START EXERCISE MATERIAL

-- ==== Sys2Proof/Laws/HostAccess.lean ====
section
/-! SUPPORT. Laws/HostAccess.lean: the decision on a host write, the positions a write fills, and what does not depend on the host side of the
state. -/

namespace Sys2Proof.Machine

/-! ### What the host side of the state does not enter -/

@[simp] theorem sharing_withHost (s : State) (h : HostBus) : sharing (s.withHost h) = sharing s := rfl
@[simp] theorem classify_withHost (s : State) (h : HostBus) (a : WordAddr) : classify (s.withHost h) a = classify s a := rfl
@[simp] theorem writeGeneration_withHost (s : State) (h : HostBus) (a : WordAddr) :
    writeGeneration (s.withHost h) a = writeGeneration s a := rfl
@[simp] theorem blockClear_withHost (s : State) (h : HostBus) (b : BlockNo) : blockClear (s.withHost h) b = blockClear s b := rfl
@[simp] theorem spills_withHost (s : State) (h : HostBus) : spills (s.withHost h) = spills s := rfl
@[simp] theorem moverClaims_withHost (s : State) (h : HostBus) : moverClaims (s.withHost h) = moverClaims s := rfl
@[simp] theorem laneSource_withHost (s : State) (h : HostBus) (a : WordAddr) (odd : Bool) :
    laneSource (s.withHost h) a odd = laneSource s a odd := rfl
@[simp] theorem chosenWord_withHost (s : State) (h : HostBus) (a : WordAddr) : chosenWord (s.withHost h) a = chosenWord s a := rfl

/-- An access that is not busy makes no claim. -/
theorem HostAccess.claims_of_not_busy {a : HostAccess} (h : a.busy = false) : a.claims = false := by
  cases a <;> simp_all [HostAccess.busy, HostAccess.claims]

/-- Whether the port is free depends on the host side only through its claim. -/
theorem portFree_withHost {s : State} {h : HostBus} (hc : h.access.claims = s.host.access.claims) :
    portFree (s.withHost h) = portFree s := by
  simp only [portFree, claimWaiting, moverClaims_withHost, State.withHost_port, State.withHost_scan, State.withHost_host,
    State.withHost_mover, State.withHost_queue, hc]

/-- The treatment of a write depends on the host side only through its claim. -/
theorem treatment_withHost {s : State} {h : HostBus} (hc : h.access.claims = s.host.access.claims) (w : HostWrite) :
    treatment (s.withHost h) w = treatment s w := by
  have h3 : mayGoDirect (s.withHost h) w.addr = mayGoDirect s w.addr := by
    simp only [mayGoDirect, portFree_withHost hc, writeGeneration_withHost, State.withHost_mover, State.withHost_queue]
  simp only [treatment, postTreatment, drainTreatment, writeGeneration_withHost, blockClear_withHost, h3, State.withHost_ctl,
    State.withHost_queue]
  rfl

/-! ### A write that is presented -/

/-- In RUNNING and DRAINING a write is decided against the state at its presentation (R2). -/
theorem exec_hostWrite_sharing {s : State} (w : HostWrite) (hs : sharing s = true) (hb : s.host.access.busy = false) :
    exec (.hostWrite w.addr w.data w.lanes) s =
      .next (settle (decideWrite w (s.withHost ⟨.none, false, s.host.data⟩))) := by
  simp only [exec, execHostWrite, oneAtATime, hb, writePresented, hs, holdAccess]
  rfl

/-- A decision whose treatment needs no spill. -/
theorem decideWrite_of_not_full {s : State} {w : HostWrite} {t : Treatment} (ht : treatment s w = t) (hf : t ≠ .full) :
    decideWrite w s = carryOut w t s := by
  unfold decideWrite
  rw [if_neg (fun h => hf (ht ▸ h.1)), ht]

/-- A decision that finds the queue full and makes no spill holds the write (R24 to R27). -/
theorem decideWrite_of_full {s : State} {w : HostWrite} (ht : treatment s w = .full) (hs : spills s = false) :
    decideWrite w s = waitFor w .entryLeaves s := by
  unfold decideWrite
  rw [if_neg (fun h => by simp [hs] at h), ht]
  rfl

/-- The same with a state whose host side was replaced. -/
theorem decideWrite_presented {s : State} {w : HostWrite} {t : Treatment} (hb : s.host.access.busy = false)
    (ht : treatment s w = t) (hf : t ≠ .full) :
    decideWrite w (s.withHost ⟨.none, false, s.host.data⟩) = carryOut w t (s.withHost ⟨.none, false, s.host.data⟩) := by
  refine decideWrite_of_not_full ?_ hf
  rw [treatment_withHost _ w, ht]
  rw [HostAccess.claims_of_not_busy hb]
  rfl

/-! ### The bytes of a write -/

theorem writeBytes_length (w : HostWrite) : (writeBytes w).length = 16 := by simp [writeBytes]

/-- The positions a write fills: 2j and 2j + 1 for word j of its block, where the lane is enabled (R21). -/
theorem writeBytes_get (w : HostWrite) {k : Nat} (h : k < 16) :
    (writeBytes w)[k]? = some
      (if k = 2 * (w.addr.toNat % 8) ∧ w.lanes.lane0 = true then some (w.data.extractLsb' 0 8)
       else if k = 2 * (w.addr.toNat % 8) + 1 ∧ w.lanes.lane1 = true then some (w.data.extractLsb' 8 8) else none) := by
  have hr : (List.range 16)[k]? = some k := by simp [h]
  simp only [writeBytes, List.getElem?_map, hr, Option.map_some, wordInBlock, laneByte0, laneByte1, loByte, hiByte]
  by_cases h0 : k = 2 * (w.addr.toNat % 8)
  · have h1 : k ≠ 2 * (w.addr.toNat % 8) + 1 := by omega
    cases w.lanes.lane0 <;> simp [h0]
  · cases w.lanes.lane1 <;> simp [h0]

/-- Newer bytes over older ones, position by position (R22, R31). -/
theorem overlay_get {newer older : List (Option Byte)} {k : Nat} {n o : Option Byte} (hn : newer[k]? = some n)
    (ho : older[k]? = some o) : (overlay newer older)[k]? = some (n.or o) := by
  simp [overlay, List.getElem?_zipWith, hn, ho]

theorem overlay_length {newer older : List (Option Byte)} (h : newer.length = older.length) :
    (overlay newer older).length = older.length := by
  simp [overlay, h]

end Sys2Proof.Machine
end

END EXERCISE MATERIAL

Output the lines of the records above exactly as they appear, from the line containing "have h3 : mayGoDirect" through the line containing "presentation (R2). -/".

  have h3 : mayGoDirect (s.withHost h) w.addr = mayGoDirect s w.addr := by
    simp only [mayGoDirect, portFree_withHost hc, writeGeneration_withHost, State.withHost_mover, State.withHost_queue]
  simp only [treatment, postTreatment, drainTreatment, writeGeneration_withHost, blockClear_withHost, h3, State.withHost_ctl,
    State.withHost_queue]
  rfl

/-! ### A write that is presented -/

/-- In RUNNING and DRAINING a write is decided against the state at its presentation (R2). -/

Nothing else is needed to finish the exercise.